View a seismic hazard map of the UK here.
This has been undertaken with support from the ICE Research and Development Enabling Fund, other seismologists and engineers based in the UK, and oversight from the British Standard Institution (BSI) sub-committee B/525/8 for Eurocode 8 (EC8): Earthquake resistant design of structures. The context is a complete revision of EC8, now nearing completion.
The seismic hazard is computed using a model that aims to characterise the relevant earthquake processes and effects in a region. It consists of two parts: one that characterises earthquake occurrence (where they occur and their frequency of occurrence, sometimes referred to as the seismic source characterisation model) and another that describes the ground shaking that may result from potential future earthquakes (the ground motion characterisation component).

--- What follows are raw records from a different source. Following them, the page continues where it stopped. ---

-- ==== Sys2Proof/Machine/Spill.lean ====
section
/-! DEFINITION. The spill adder (R180, R181, R345, R346, R349), close markers and dump reads (R183, R185), and drains (R186,
R190). -/
namespace Sys2Proof.Machine

/-! ### Records with their check bytes (R345, R346) -/

/-- The address of the check byte of the spill word at address a, for an integration that starts at frame n (R345). -/
def Dev.chkAddr (d : Dev) (n a : Nat) : Nat :=
  d.cfg n F.ECC_SPILL_CHK_BASE * 8192 + (a - d.cfg n F.MEM_SPILL_BASE_BASE * 65536) / 8

/-- Whether a record of the given layout at address a may be written: a multiple of 512, wholly inside the spill region
(R181, R346). -/
def Dev.recordFits (d : Dev) (n a kind : Nat) : Bool :=
  a % 512 == 0 && d.cfg n F.MEM_SPILL_BASE_BASE * 65536 ≤ a && a + 8 * layoutWords kind ≤ d.cfg n F.MEM_SPILL_LIMIT_LIMIT * 65536

/-- Writes a record as whole 512-byte lines with its check bytes (R346). A write to an OFFLINE channel is lost (R350). -/
def Dev.writeRecord (d : Dev) (n a kind : Nat) (words : Tab Nat) : Dev :=
  let ws := tabulate (ceilDiv (layoutWords kind) 64 * 64) fun i => if i < layoutWords kind then Tab.get 0 words i else 0
  let d := (d.memStore 9 a (ws.map (toBytes 8)).flatten).1
  (d.memStore 9 (d.chkAddr n a) (ws.map spillCheck)).1

/-- A record or its check bytes reach a channel that is TRAINING (R335). -/
def Dev.recordBusy (d : Dev) (n a kind : Nat) : Bool :=
  let len := ceilDiv (layoutWords kind) 64 * 512
  d.memBusy a len || d.memBusy (d.chkAddr n a) (len / 8)

/-- What a read of a record's words gives: each word as corrected, or none where it is uncorrectable; how many were
corrected, and how many the check code found uncorrectable. -/
structure RecordRead where
  words : List (Option Nat)
  ce : Nat
  ue : List Nat
deriving DecidableEq, Repr

/-- One word of a record as read (R345, R348): none where its beat, or that of its check byte, could not be read or was
reported uncorrected. -/
def Dev.spillWord (d : Dev) (n a : Nat) : Option Nat × Nat × List Nat :=
  let c := d.chkAddr n a
  let w := d.memRead a 8
  let k := d.memRead c 1
  if w.err || k.err || !w.ue.isEmpty || !k.ue.isEmpty then (none, 0, [])
  else
    let v := ofBytes w.bytes
    let chk := ofBytes k.bytes
    match spillDecode v chk with
    | some x => (some x, b2n (spillCheck v != chk), [])
    | none => (none, 0, [a])

/-- Reads the words of a record at address a (R345, R348). -/
def Dev.spillRead (d : Dev) (n a kind : Nat) : RecordRead :=
  (List.range (layoutWords kind)).foldr (fun i (r : RecordRead) =>
    let x := d.spillWord n (a + 8 * i)
    { words := x.1 :: r.words, ce := r.ce + x.2.1, ue := x.2.2 ++ r.ue }) ⟨[], 0, []⟩

/-- The counts and records that a record read leaves (R349, R353): beats reported uncorrected, and words that the check
code found so. The consumer is memory port 9, and dump reads are of class Slate (R341). -/
def Dev.spillReport (d : Dev) (n a kind cls : Nat) (r : RecordRead) : Dev :=
  let len := 8 * layoutWords kind
  let d := d.memReportAs (d.memRead a len) 9 cls
  let d := d.memReportAs (d.memRead (d.chkAddr n a) (len / 8)) 9 cls
  let d := if r.ce = 0 then d else d.corrected (F.ECC_CNT_COUNT 2) r.ce
  d.forL r.ue fun d a =>
    let d := d.bump (F.ECC_CNT_COUNT 3) 1
    let d := (d.put F.ECC_LAST_UE_ADDR a).put F.ECC_LAST_UE_MEM_ID 0xFF
    (d.flag F.ECC_EVENTS_UE_SDRAM).event F.ECC_EVENTS_UE_SDRAM 0 [a, 9]

/-! ### Planes (R180, R181) -/

/-- Takes the head item off the ISL_k to Memory crossing, and beam samples behind it (R28). -/
def Dev.popMem (d : Dev) (k : Nat) : Dev := (d.updIsl k fun x => { x with toMem := x.toMem.tail }).memFlush k (d.isl k).toMem.length

/-- The sum of a record as read and a plane (R180, R349); an uncorrectable word is taken as the mark. Gives also whether
the adder produced a mark itself. -/
def addRecord (old : List (Option Nat)) (words : Tab Nat) : Tab Nat × Bool :=
  old.zipIdx.foldl (fun (x : Tab Nat × Bool) (e : Option Nat × Nat) =>
    let s := match e.1 with
      | some w => wordSum w (Tab.get 0 words e.2)
      | none => (markWord, true)
    (Tab.set 0 x.1 e.2 s.1, x.2 || s.2)) ([], false)

/-- The parity of panel p's integration that starts at `start`: as the marker on its way says, else as the panel shows (R182). -/
def Dev.planeParity (d : Dev) (p start : Nat) : Nat :=
  let mem := (d.isl (p / 8)).toMem.findSome? fun i => match i with
    | .mark q _ par st => if q == p && st == start then some par else none
    | _ => none
  let port := (d.panel p).port.findSome? fun i => match i with
    | .mark _ par st => if st == start then some par else none
    | _ => none
  match mem, port with
  | some par, _ => par
  | none, some par => par
  | none, none => d.get (F.PNL_INT_START_PARITY p)

/-- Whether a plane of panel p goes where R185 and R202 have it go: onto a record of its integration's parity in the panel's
spill list, CLOSE_TAKE of its integration being 0. Else the record's sum is undefined (R284). -/
def Dev.recordPlaced (d : Dev) (p start a : Nat) : Bool :=
  let par := d.planeParity p start
  d.icfg (p / 8) start (F.PNL_RETR_CFG_CLOSE_TAKE p) == 0 && (List.range (d.cfg start (F.MEM_SPILL_LIST_COUNT p))).any fun j =>
    64 * ofBytes (d.sdBytes (d.cfg start (F.MEM_SPILL_LIST_BASE p) * 16 + 16 * j + (if par = 0 then 0 else 4)) 4) == a

/-- What the adder writes as a record, and whether it set a mark, from what R180 gives. -/
def Dev.recordSum (d : Dev) (p start a kind : Nat) (r : Tab Nat × Bool) : Dev × Tab Nat × Bool :=
  if d.recordPlaced p start a then (d, r)
  else
    let n := layoutWords kind
    (d.fresh, (List.range n).foldl (fun (t : Tab Nat) i => Tab.set 0 t i (Config.recordWord d.free i % 2 ^ 64)) [],
      decide (Config.recordWord d.free n % 2 = 1))

/-- SPILL_PLANE_ARRIVE (R180, R181, R346): the plane at the head of the crossing from island k reaches the spill adder. -/
def Dev.spillPlaneArrive (d : Dev) (k : Nat) : Dev :=
  match (d.isl k).toMem with
  | .plane panel tag a kind init words start frame :: _ =>
    if d.recordFits start a kind && d.recordBusy start a kind then d else
    let d := d.popMem k
    if !d.recordFits start a kind then
      ((d.occBlock panel start tag).flag F.MEM_SPILL_STATUS_RANGE).event F.MEM_SPILL_STATUS_RANGE 0 [panel, a]
    else
      let d := { d with spill := { d.spill with writes := d.spill.writes ++ [(panel, frame)] } }
      if init then
        let s := d.recordSum panel start a kind (words, false)
        s.1.writeRecord start a kind s.2.1
      else
        let r := d.spillRead start a kind
        let s := d.recordSum panel start a kind (addRecord r.words words)
        let d := (s.1.spillReport start a kind 1 r).writeRecord start a kind s.2.1
        if s.2.2 then d.flag F.MEM_SPILL_STATUS_SAT else d
  | _ => d

/-- SPILL_WRITE_DONE (R180, R189): the adder's oldest outstanding write for panel p completes. -/
def Dev.spillWriteDone (d : Dev) (p : Nat) : Dev :=
  match d.spill.writes.find? fun w => w.1 == p with
  | none => d
  | some w => { d with spill := { d.spill with writes := d.spill.writes.erase w } }.bump F.MEM_SPILL_ADDS_COUNT 1

/-! ### Close markers and dump reads (R183, R185) -/

/-- Puts an item on the Memory to Egress crossing; one for egress held in reset is discarded (R32). -/
def Dev.memToEgr (d : Dev) (i : EgrItem) : Dev :=
  if d.egrHeld then d else { d with spill := { d.spill with toEgr := d.spill.toEgr ++ [i] } }

/-- The memory island's close notice for panel p goes to egress (R248). -/
def Dev.memNotice (d : Dev) (p f : Nat) : Dev := d.memToEgr (.notice p f true)

def Dev.setDumpBusy (d : Dev) (p : Nat) (on : Bool) : Dev :=
  let m := d.get F.MEM_DUMP_BUSY_BUSY
  d.put F.MEM_DUMP_BUSY_BUSY (if on then m ||| 2 ^ p else if bitOf m p then m - 2 ^ p else m)

/-- CLOSE_MARKER_ARRIVE (R183): the close marker at the head of the crossing from island k is taken once every earlier
plane of its panel is complete; its spill list is then read, and an empty list ends at once. -/
def Dev.closeMarkerArrive (d : Dev) (k : Nat) : Dev :=
  match (d.isl k).toMem with
  | .mark p f parity start :: _ =>
    if d.spill.writes.any (fun w => w.1 == p) || d.dumpBusy p then d
    else
      let d := d.popMem k
      if d.cfg start (F.MEM_SPILL_LIST_COUNT p) = 0 then d.memNotice p f
      else { d with spill := { d.spill with dumps := d.spill.dumps ++ [DumpRead.mk p parity f start 0] } }.setDumpBusy p true
  | _ => d

/-- A spill-list entry (R185): record address, routing key and layout; none where it could not be read (R349). -/
def Dev.listEntry (d : Dev) (x : DumpRead) : Option (Nat × Nat × Nat) :=
  let r := d.memRead (d.cfg x.start (F.MEM_SPILL_LIST_BASE x.panel) * 16 + 16 * x.entry) 16
  if r.err || !r.ue.isEmpty then none
  else
    let at4 := fun o => ofBytes ((r.bytes.drop o).take 4)
    some (64 * (if x.parity = 0 then at4 0 else at4 4), at4 8, at4 12 % 4)

/-- A record of the panel is still at the Memory to Egress crossing, on it or held there by a full queue: the dump read keeps the pace
egress accepts (R183, R252). -/
def Dev.memCrossingFull (d : Dev) (p : Nat) : Bool :=
  (d.spill.toEgr.any fun i => match i with | .plane u => u.panel == p | _ => false) || d.planeHeld 8 p

/-- DUMP_READ_COMPLETE (R183, R248, R252): the last record of a dump read has left the crossing; DUMP_BUSY clears and the notice is sent. -/
def Dev.dumpFinish (d : Dev) (x : DumpRead) : Dev :=
  if d.cfg x.start (F.MEM_SPILL_LIST_COUNT x.panel) ≤ x.entry && !d.memCrossingFull x.panel then
    ({ d with spill := { d.spill with dumps := d.spill.dumps.filter fun y => y != x } }.setDumpBusy x.panel false).memNotice x.panel x.f
  else d

/-- Ends the dump reads whose last record has left. -/
def Dev.dumpSettle (d : Dev) : Dev := d.forL d.spill.dumps Dev.dumpFinish

/-- Moves a dump read past an entry. -/
def Dev.dumpAdvance (d : Dev) (x : DumpRead) : Dev :=
  { d with spill := { d.spill with dumps := { x with entry := x.entry + 1 } :: d.spill.dumps.filter fun y => y != x } }.dumpSettle

/-- DUMP_READ_RECORD (R183, R349): the next record of the dump read of panel p is read and sent to egress. The record of an
entry that could not be read is not sent. -/
def Dev.dumpReadRecord (d : Dev) (p : Nat) : Dev :=
  match d.spill.dumps.find? fun x => x.panel == p with
  | none => d
  | some x =>
    if d.memCrossingFull p || d.cfg x.start (F.MEM_SPILL_LIST_COUNT p) ≤ x.entry then d
    else
      let a := d.cfg x.start (F.MEM_SPILL_LIST_BASE p) * 16 + 16 * x.entry
      if d.memBusy a 16 || (match d.listEntry x with | some e => d.recordBusy x.start e.1 e.2.2 | none => false) then d else
      let d := d.memReportAs (d.memRead a 16) 9 1
      match d.listEntry x with
      | none => d.dumpAdvance x
      | some (rec, key, kind) =>
        let r := d.spillRead x.start rec kind
        let d := d.spillReport x.start rec kind 2 r
        let words := r.words.zipIdx.foldl (fun (t : Tab Nat) (e : Option Nat × Nat) => Tab.set 0 t e.2 (e.1.getD markWord)) []
        let u : PlaneUnit := ⟨p, key, kind, words, x.start, some x.f⟩
        (d.memToEgr (.plane u)).dumpAdvance x

/-! ### Drains (R186, R190) -/

def Dev.showDrains (d : Dev) : Dev := d.put F.DEV_DRAIN_STATUS_PENDING d.spill.drainsAt.length

/-- DRAIN_POST (R56, R59, R186): a whole-width write of `v` to DEV.DRAIN_AT. A refused post sets LATE with its event record; one made
without a pattern is refused and sets DISCARDED too. -/
def Dev.drainPost (d : Dev) (v : Nat) : Dev :=
  let f := bitsOf v 47 0
  let mask := bitsOf v 55 48
  let d := (d.put F.DEV_DRAIN_AT_AT_FRAME f).put F.DEV_DRAIN_AT_ISL_MASK mask
  if d.ingHeld then d
  else if !d.active || f ≤ d.get F.ING_FRAME_HEAD_HEAD then
    let d := (d.flag F.DEV_DRAIN_STATUS_LATE).event F.DEV_DRAIN_STATUS_LATE 0 [f]
    if d.active then d else d.flag F.DEV_DRAIN_STATUS_DISCARDED
  else
    let others := d.spill.drainsAt.filter fun x => x.1 ≠ f
    if 4 ≤ others.length then (d.flag F.DEV_DRAIN_STATUS_FULL).event F.DEV_DRAIN_STATUS_FULL 0 [f]
    else ({ d with spill := { d.spill with drainsAt := sortBy (·.1) (others ++ [(f, mask)]) } }).showDrains

/-- Whether panel p no longer keeps the drain at f waiting (R189, R190): it has stopped or its island is held, or it has
passed its close point and every product of a frame before f has retired. -/
def Dev.drainPassed (d : Dev) (p f : Nat) : Bool :=
  let k := p / 8
  if !d.pLive p || (d.isl k).held then true
  else
    f ≤ d.pStart p && (d.loose p fun b => !b.weight && decide (b.frame < f)).isEmpty
      && !((d.panel p).port.any fun i => match i with
        | .queued op => decide (op.frame < f)
        | .plane op _ _ _ _ _ => decide (op.frame < f)
        | _ => false)
      && !((d.isl k).toMem.any fun i => match i with | .plane q _ _ _ _ _ _ n => q == p && decide (n < f) | _ => false)
      && !(d.spill.writes.any fun w => w.1 == p && decide (w.2 < f))

/-- The panels of the islands that a mask selects. -/
def maskPanels (mask : Nat) : List Nat := (List.range 64).filter fun p => bitOf mask (p / 8)

/-- DRAIN_COMPLETE (R190): the oldest delivered drain is complete once every affected panel has passed it. -/
def Dev.drainComplete (d : Dev) : Dev :=
  match d.spill.drains with
  | [] => d
  | (f, mask) :: rest =>
    if (maskPanels mask).all fun p => d.drainPassed p f then
      ({ d with spill := { d.spill with drains := rest } }.flag F.DEV_DRAIN_STATUS_DONE).put F.DEV_DRAIN_DONE_AT_FRAME f
    else d

end Sys2Proof.Machine
end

The model is based on historical and instrumental observations of earthquakes and their effects, and information and data relating to the tectonics and geological structure of the UK region. The modelling must also try to capture the uncertainty relating to both the natural randomness of the earthquake process and to limited data and knowledge about different aspects of earthquakes and their effects. This is a particular challenge in low seismicity regions.
The new seismic hazard maps are given for three ground motion measures: peak ground acceleration and spectral acceleration at 0.2 s and 1.0 s (assuming 5% damping). They show these results for rock conditions (VS = 800 m/s) and have been computed for four return periods: 95, 475, 1100 and 2475 years. These return periods correspond to probabilities of exceedance of approximately 41%, 10%, 5% and 2%, respectively, of exceeding a particular level of ground motion in a 50-year period. The maps confirm that seismic hazard is generally low in the UK but that the hazard is slightly higher in areas like Wales and north central England. This largely reflects the higher rates of historical earthquake activity in these regions.
 Designing for earthquake resistance in the UK
The new maps have important implications for the consulting engineering community, particularly those involved with projects involving a higher than usual consequences of failure – the ‘consequence class’ in Eurocode language.
The new maps give parameters that are directly related to those in the new draft of EC8. This enables a comparison of UK seismic hazard levels with the threshold level recommended by EC8 above which consideration of seismic design becomes advisable. For almost all ‘standard’ consequence class structures, the new maps suggest that the threshold is unlikely to be crossed.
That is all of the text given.